WORK INSTRUCTIONS
All lines from the opening of the data to the line containing "unfold State.sessCtl" must be returned unchanged, and only those lines.

(Collected data)
◇ ◇ ◇
theorem State.statusOut_within (s : State) (k : Nat) : Within 0x120000b3 s (State.statusOut s k) := by
  unfold State.statusOut
  repeat' first | with_reducible assumption | with_reducible exact Within.refl _ _ | ((try lift_lets -underBinder); intro x1; first | (have h0 := fun a => x1 a; clear h0; unfold x1; clear x1) | (refine Within.cut (m := 0x120000b3) (s := s) (v := x1) ?_ ?_; unfold x1; rotate_left; intro h1; clear_value x1) | (refine Within.cut (m := 0x120000b3) (s := s) (v := x1.1) ?_ ?_; unfold x1; rotate_left; intro h1; clear_value x1) | clear_value x1 | (refine Within.cut (m := 0x120000b3) (s := s) (v := x1) ?_ ?_; unfold x1; rotate_left; intro h1) | (refine Within.cut (m := 0x120000b3) (s := s) (v := x1.1) ?_ ?_; unfold x1; rotate_left; intro h1) | skip) | ((with_reducible apply Within.step (State.settleGaps_within ..) ?_ ?_); exact rfl) | ((with_reducible apply Within.step (State.sessLose_within ..) ?_ ?_); exact rfl) | ((with_reducible apply Within.step (State.placeDgram_within ..) ?_ ?_); exact rfl) | with_reducible apply Within.of_fst (by assumption) ?_ | split | fail

theorem execStatusDatagram_within (k : Fin 1024) (t : Nat) (s : State) : WithinO 0x120000f3 s (execStatusDatagram k t s) := by
  unfold execStatusDatagram
  repeat' first | with_reducible assumption | with_reducible exact Within.refl _ _ | with_reducible apply WithinO.of_next ?_ | ((with_reducible apply Within.step (State.statusOut_within ..) ?_ ?_); exact rfl) | ((with_reducible apply Within.step (State.atNs_within ..) ?_ ?_); exact rfl) | split | fail

theorem State.sessCtl_within (s : State) (o : Owner) (w : Word) : Within 0x4120000bf s (State.sessCtl s o w) := by
  unfold State.sessCtl
  repeat' first | with_reducible assumption | with_reducible exact Within.refl _ _ | ((try lift_lets -underBinder); intro x1; first | (have h0 := fun a => x1 a; clear h0; unfold x1; clear x1) | (refine Within.cut (m := 0x4120000bf) (s := s) (v := x1) ?_ ?_; unfold x1; rotate_left; intro h1; clear_value x1) | (refine Within.cut (m := 0x4120000bf) (s := s) (v := x1.1) ?_ ?_; unfold x1; rotate_left; intro h1; clear_value x1) | clear_value x1 | (refine Within.cut (m := 0x4120000bf) (s := s) (v := x1) ?_ ?_; unfold x1; rotate_left; intro h1) | (refine Within.cut (m := 0x4120000bf) (s := s) (v := x1.1) ?_ ?_; unfold x1; rotate_left; intro h1) | skip) | ((with_reducible apply Within.step (State.showApplies_within ..) ?_ ?_); exact rfl) | ((with_reducible apply Within.step (State.takeEntry_within ..) ?_ ?_); exact rfl) | ((with_reducible apply Within.step (State.writeReg_within ..) ?_ ?_); exact rfl) | ((with_reducible apply Within.step (State.logMinor_within ?_) ?_ ?_); decide; exact rfl) | ((with_reducible apply Within.step (State.logErr_within ..) ?_ ?_); exact rfl) | ((with_reducible apply Within.step (State.flag_within ..) ?_ ?_); exact rfl) | split | (apply Within.upd; (dsimp only; try exact rfl); exact ⟨Nat.le_refl _, List.prefix_refl _, Nat.le_refl _, ⟨rfl, rfl, rfl⟩, .inl rfl, .inl rfl, .inl rfl, .inl rfl, .inl rfl, .inl rfl, .inr rfl, .inl rfl, .inr rfl, .inr ⟨rfl, rfl⟩, .inr rfl, .inr rfl, .inr rfl, .inr rfl, .inr rfl, .inr rfl, .inr rfl, .inr rfl, .inr ⟨rfl, rfl, rfl⟩, .inr ⟨rfl, rfl, rfl, rfl, rfl⟩, .inr ⟨rfl, rfl, rfl, rfl⟩, .inr ⟨rfl, rfl, rfl⟩, .inr ⟨rfl, rfl⟩, .inr rfl, .inr ⟨rfl, rfl, rfl, rfl⟩, .inl rfl, .inr rfl, .inr rfl, .inl rfl, .inr rfl, .inr rfl, .inr ⟨rfl, rfl⟩, .inr ⟨rfl, rfl⟩, .inr rfl, .inl rfl, .inr ⟨rfl, rfl, rfl⟩, .inr ⟨rfl, rfl, rfl, rfl⟩⟩) | fail

theorem execSessApply_within (o : Owner) (w : Word) (s : State) : WithinO 0x14120000bf s (execSessApply o w s) := by
  unfold execSessApply
  repeat' first | with_reducible assumption | with_reducible exact Within.refl _ _ | with_reducible apply WithinO.of_next ?_ | ((with_reducible apply Within.step (State.sessCtl_within ..) ?_ ?_); exact rfl) | ((with_reducible apply State.guarded_within ?_ ?_ ?_); exact rfl; intro x1 h1) | split | fail

theorem execSessApplyRepeat_within (s : State) : WithinO 0x120000b3 s (execSessApplyRepeat s) := by
  unfold execSessApplyRepeat
  repeat' first | with_reducible assumption | with_reducible exact Within.refl _ _ | with_reducible apply WithinO.of_next ?_ | ((with_reducible apply Within.step (State.applyDue_within ..) ?_ ?_); exact rfl) | split | fail

theorem State.keyData_within (s : State) (w : Word) : Within 0x2000002 s (State.keyData s w) := by
  unfold State.keyData
  repeat' first | with_reducible assumption | with_reducible exact Within.refl _ _ | ((try lift_lets -underBinder); intro x1; first | (have h0 := fun a => x1 a; clear h0; unfold x1; clear x1) | (refine Within.cut (m := 0x2000002) (s := s) (v := x1) ?_ ?_; unfold x1; rotate_left; intro h1; clear_value x1) | (refine Within.cut (m := 0x2000002) (s := s) (v := x1.1) ?_ ?_; unfold x1; rotate_left; intro h1; clear_value x1) | clear_value x1 | (refine Within.cut (m := 0x2000002) (s := s) (v := x1) ?_ ?_; unfold x1; rotate_left; intro h1) | (refine Within.cut (m := 0x2000002) (s := s) (v := x1.1) ?_ ?_; unfold x1; rotate_left; intro h1) | skip) | ((with_reducible apply Within.step (State.setFld_within ..) ?_ ?_); exact rfl) | split | (apply Within.upd; (dsimp only; try exact rfl); exact ⟨Nat.le_refl _, List.prefix_refl _, Nat.le_refl _, ⟨rfl, rfl, rfl⟩, .inr ⟨rfl, rfl, rfl⟩, .inl rfl, .inr rfl, .inr rfl, .inr rfl, .inr rfl, .inr rfl, .inr rfl, .inr rfl, .inr ⟨rfl, rfl⟩, .inr rfl, .inr rfl, .inr rfl, .inr rfl, .inr rfl, .inr rfl, .inr rfl, .inr rfl, .inr ⟨rfl, rfl, rfl⟩, .inr ⟨rfl, rfl, rfl, rfl, rfl⟩, .inr ⟨rfl, rfl, rfl, rfl⟩, .inr ⟨rfl, rfl, rfl⟩, .inr ⟨rfl, rfl⟩, .inr rfl, .inr ⟨rfl, rfl, rfl, rfl⟩, .inl rfl, .inr rfl, .inr rfl, .inr ⟨rfl, rfl, rfl, rfl, rfl⟩, .inr rfl, .inr rfl, .inr ⟨rfl, rfl⟩, .inr ⟨rfl, rfl⟩, .inr rfl, .inr ⟨rfl, rfl⟩, .inr ⟨rfl, rfl, rfl⟩, .inr ⟨rfl, rfl, rfl, rfl⟩⟩) | fail

theorem execKeyDataWrite_within (o : Owner) (w : Word) (s : State) : WithinO 0x1002000002 s (execKeyDataWrite o w s) := by
  unfold execKeyDataWrite
  repeat' first | with_reducible assumption | with_reducible exact Within.refl _ _ | with_reducible apply WithinO.of_next ?_ | ((with_reducible apply Within.step (State.keyData_within ..) ?_ ?_); exact rfl) | ((with_reducible apply State.guarded_within ?_ ?_ ?_); exact rfl; intro x1 h1) | split | fail

theorem State.keySel_within (s : State) (w : Word) : Within 0x41200003f s (State.keySel s w) := by
  unfold State.keySel
  repeat' first | with_reducible assumption | with_reducible exact Within.refl _ _ | ((try lift_lets -underBinder); intro x1; first | (have h0 := fun a => x1 a; clear h0; unfold x1; clear x1) | (refine Within.cut (m := 0x41200003f) (s := s) (v := x1) ?_ ?_; unfold x1; rotate_left; intro h1; clear_value x1) | (refine Within.cut (m := 0x41200003f) (s := s) (v := x1.1) ?_ ?_; unfold x1; rotate_left; intro h1; clear_value x1) | clear_value x1 | (refine Within.cut (m := 0x41200003f) (s := s) (v := x1) ?_ ?_; unfold x1; rotate_left; intro h1) | (refine Within.cut (m := 0x41200003f) (s := s) (v := x1.1) ?_ ?_; unfold x1; rotate_left; intro h1) | skip) | ((with_reducible apply Within.step (State.keySlotReset_within ..) ?_ ?_); exact rfl) | ((with_reducible apply Within.step (State.writeReg_within ..) ?_ ?_); exact rfl) | ((with_reducible apply Within.step (State.setFld_within ..) ?_ ?_); exact rfl) | split | (apply Within.upd; (dsimp only; try exact rfl); exact ⟨Nat.le_refl _, List.prefix_refl _, Nat.le_refl _, ⟨rfl, rfl, rfl⟩, .inl rfl, .inl rfl, .inl rfl, .inl rfl, .inl rfl, .inl rfl, .inr rfl, .inr rfl, .inr rfl, .inr ⟨rfl, rfl⟩, .inr rfl, .inr rfl, .inr rfl, .inr rfl, .inr rfl, .inr rfl, .inr rfl, .inr rfl, .inr ⟨rfl, rfl, rfl⟩, .inr ⟨rfl, rfl, rfl, rfl, rfl⟩, .inr ⟨rfl, rfl, rfl, rfl⟩, .inr ⟨rfl, rfl, rfl⟩, .inr ⟨rfl, rfl⟩, .inr rfl, .inr ⟨rfl, rfl, rfl, rfl⟩, .inl rfl, .inr rfl, .inr rfl, .inl rfl, .inr rfl, .inr rfl, .inr ⟨rfl, rfl⟩, .inr ⟨rfl, rfl⟩, .inr rfl, .inl rfl, .inr ⟨rfl, rfl, rfl⟩, .inr ⟨rfl, rfl, rfl, rfl⟩⟩) | fail

theorem execKeyClear_within (o : Owner) (w : Word) (s : State) : WithinO 0x141200003f s (execKeyClear o w s) := by
  unfold execKeyClear
  repeat' first | with_reducible assumption | with_reducible exact Within.refl _ _ | with_reducible apply WithinO.of_next ?_ | ((with_reducible apply Within.step (State.keySel_within ..) ?_ ?_); exact rfl) | ((with_reducible apply State.guarded_within ?_ ?_ ?_); exact rfl; intro x1 h1) | split | fail

theorem State.wx8Send_within (s : State) (service : Nat) (ip : Nat) (dport : Nat) (item : Nat) : Within 0x2000022 s (State.wx8Send s service ip dport item) := by
  unfold State.wx8Send
  repeat' first | with_reducible assumption | with_reducible exact Within.refl _ _ | ((try lift_lets -underBinder); intro x1; first | (have h0 := fun a => x1 a; clear h0; unfold x1; clear x1) | (refine Within.cut (m := 0x2000022) (s := s) (v := x1) ?_ ?_; unfold x1; rotate_left; intro h1; clear_value x1) | (refine Within.cut (m := 0x2000022) (s := s) (v := x1.1) ?_ ?_; unfold x1; rotate_left; intro h1; clear_value x1) | clear_value x1 | (refine Within.cut (m := 0x2000022) (s := s) (v := x1) ?_ ?_; unfold x1; rotate_left; intro h1) | (refine Within.cut (m := 0x2000022) (s := s) (v := x1.1) ?_ ?_; unfold x1; rotate_left; intro h1) | skip) | ((with_reducible apply Within.step (State.udpSend_within ..) ?_ ?_); exact rfl) | split | (apply Within.upd; (dsimp only; try exact rfl); exact ⟨Nat.le_refl _, List.prefix_refl _, Nat.le_refl _, ⟨rfl, rfl, rfl⟩, .inr ⟨rfl, rfl, rfl⟩, .inl rfl, .inr rfl, .inr rfl, .inr rfl, .inl rfl, .inr rfl, .inr rfl, .inr rfl, .inr ⟨rfl, rfl⟩, .inr rfl, .inr rfl, .inr rfl, .inr rfl, .inr rfl, .inr rfl, .inr rfl, .inr rfl, .inr ⟨rfl, rfl, rfl⟩, .inr ⟨rfl, rfl, rfl, rfl, rfl⟩, .inr ⟨rfl, rfl, rfl, rfl⟩, .inr ⟨rfl, rfl, rfl⟩, .inr ⟨rfl, rfl⟩, .inr rfl, .inr ⟨rfl, rfl, rfl, rfl⟩, .inl rfl, .inr rfl, .inr rfl, .inr ⟨rfl, rfl, rfl, rfl, rfl⟩, .inr rfl, .inr rfl, .inr ⟨rfl, rfl⟩, .inr ⟨rfl, rfl⟩, .inr rfl, .inr ⟨rfl, rfl⟩, .inr ⟨rfl, rfl, rfl⟩, .inr ⟨rfl, rfl, rfl, rfl⟩⟩) | fail

theorem State.wx8Status_within (s : State) (n : Nat) (ip : Nat) (udp : Nat) : Within 0x2000022 s (State.wx8Status s n ip udp) := by
  unfold State.wx8Status
  repeat' first | with_reducible assumption | with_reducible exact Within.refl _ _ | ((try lift_lets -underBinder); intro x1; first | (have h0 := fun a => x1 a; clear h0; unfold x1; clear x1) | (refine Within.cut (m := 0x2000022) (s := s) (v := x1) ?_ ?_; unfold x1; rotate_left; intro h1; clear_value x1) | (refine Within.cut (m := 0x2000022) (s := s) (v := x1.1) ?_ ?_; unfold x1; rotate_left; intro h1; clear_value x1) | clear_value x1 | (refine Within.cut (m := 0x2000022) (s := s) (v := x1) ?_ ?_; unfold x1; rotate_left; intro h1) | (refine Within.cut (m := 0x2000022) (s := s) (v := x1.1) ?_ ?_; unfold x1; rotate_left; intro h1) | skip) | ((with_reducible apply Within.step (State.wx8Send_within ..) ?_ ?_); exact rfl) | ((with_reducible apply Within.step (State.bump_within ..) ?_ ?_); exact rfl) | split | fail

theorem execWx8StatusRequest_within (n : Fin 2) (ip : Nat) (udp : Nat) (s : State) : WithinO 0x2000022 s (execWx8StatusRequest n ip udp s) := by
  unfold execWx8StatusRequest
  repeat' first | with_reducible assumption | with_reducible exact Within.refl _ _ | with_reducible apply WithinO.of_next ?_ | ((with_reducible apply Within.step (State.wx8Status_within ..) ?_ ?_); exact rfl) | split | fail

theorem State.countBar2_within (s : State) : Within 0x2000002 s (State.countBar2 s) := by
  unfold State.countBar2
  repeat' first | with_reducible assumption | with_reducible exact Within.refl _ _ | ((try lift_lets -underBinder); intro x1; first | (have h0 := fun a => x1 a; clear h0; unfold x1; clear x1) | (refine Within.cut (m := 0x2000002) (s := s) (v := x1) ?_ ?_; unfold x1; rotate_left; intro h1; clear_value x1) | (refine Within.cut (m := 0x2000002) (s := s) (v := x1.1) ?_ ?_; unfold x1; rotate_left; intro h1; clear_value x1) | clear_value x1 | (refine Within.cut (m := 0x2000002) (s := s) (v := x1) ?_ ?_; unfold x1; rotate_left; intro h1) | (refine Within.cut (m := 0x2000002) (s := s) (v := x1.1) ?_ ?_; unfold x1; rotate_left; intro h1) | skip) | ((with_reducible apply Within.step (State.bumpBy_within ..) ?_ ?_); exact rfl) | split | (apply Within.upd; (dsimp only; try exact rfl); exact ⟨Nat.le_refl _, List.prefix_refl _, Nat.le_refl _, ⟨rfl, rfl, rfl⟩, .inr ⟨rfl, rfl, rfl⟩, .inl rfl, .inr rfl, .inr rfl, .inr rfl, .inr rfl, .inr rfl, .inr rfl, .inr rfl, .inr ⟨rfl, rfl⟩, .inr rfl, .inr rfl, .inr rfl, .inr rfl, .inr rfl, .inr rfl, .inr rfl, .inr rfl, .inr ⟨rfl, rfl, rfl⟩, .inr ⟨rfl, rfl, rfl, rfl, rfl⟩, .inr ⟨rfl, rfl, rfl, rfl⟩, .inr ⟨rfl, rfl, rfl⟩, .inr ⟨rfl, rfl⟩, .inr rfl, .inr ⟨rfl, rfl, rfl, rfl⟩, .inl rfl, .inr rfl, .inr rfl, .inr ⟨rfl, rfl, rfl, rfl, rfl⟩, .inr rfl, .inr rfl, .inr ⟨rfl, rfl⟩, .inr ⟨rfl, rfl⟩, .inr rfl, .inr ⟨rfl, rfl⟩, .inr ⟨rfl, rfl, rfl⟩, .inr ⟨rfl, rfl, rfl, rfl⟩⟩) | fail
◇ ◇ ◇
TASK OUTPUT
theorem State.statusOut_within (s : State) (k : Nat) : Within 0x120000b3 s (State.statusOut s k) := by
  unfold State.statusOut
  repeat' first | with_reducible assumption | with_reducible exact Within.refl _ _ | ((try lift_lets -underBinder); intro x1; first | (have h0 := fun a => x1 a; clear h0; unfold x1; clear x1) | (refine Within.cut (m := 0x120000b3) (s := s) (v := x1) ?_ ?_; unfold x1; rotate_left; intro h1; clear_value x1) | (refine Within.cut (m := 0x120000b3) (s := s) (v := x1.1) ?_ ?_; unfold x1; rotate_left; intro h1; clear_value x1) | clear_value x1 | (refine Within.cut (m := 0x120000b3) (s := s) (v := x1) ?_ ?_; unfold x1; rotate_left; intro h1) | (refine Within.cut (m := 0x120000b3) (s := s) (v := x1.1) ?_ ?_; unfold x1; rotate_left; intro h1) | skip) | ((with_reducible apply Within.step (State.settleGaps_within ..) ?_ ?_); exact rfl) | ((with_reducible apply Within.step (State.sessLose_within ..) ?_ ?_); exact rfl) | ((with_reducible apply Within.step (State.placeDgram_within ..) ?_ ?_); exact rfl) | with_reducible apply Within.of_fst (by assumption) ?_ | split | fail

theorem execStatusDatagram_within (k : Fin 1024) (t : Nat) (s : State) : WithinO 0x120000f3 s (execStatusDatagram k t s) := by
  unfold execStatusDatagram
  repeat' first | with_reducible assumption | with_reducible exact Within.refl _ _ | with_reducible apply WithinO.of_next ?_ | ((with_reducible apply Within.step (State.statusOut_within ..) ?_ ?_); exact rfl) | ((with_reducible apply Within.step (State.atNs_within ..) ?_ ?_); exact rfl) | split | fail

theorem State.sessCtl_within (s : State) (o : Owner) (w : Word) : Within 0x4120000bf s (State.sessCtl s o w) := by
  unfold State.sessCtl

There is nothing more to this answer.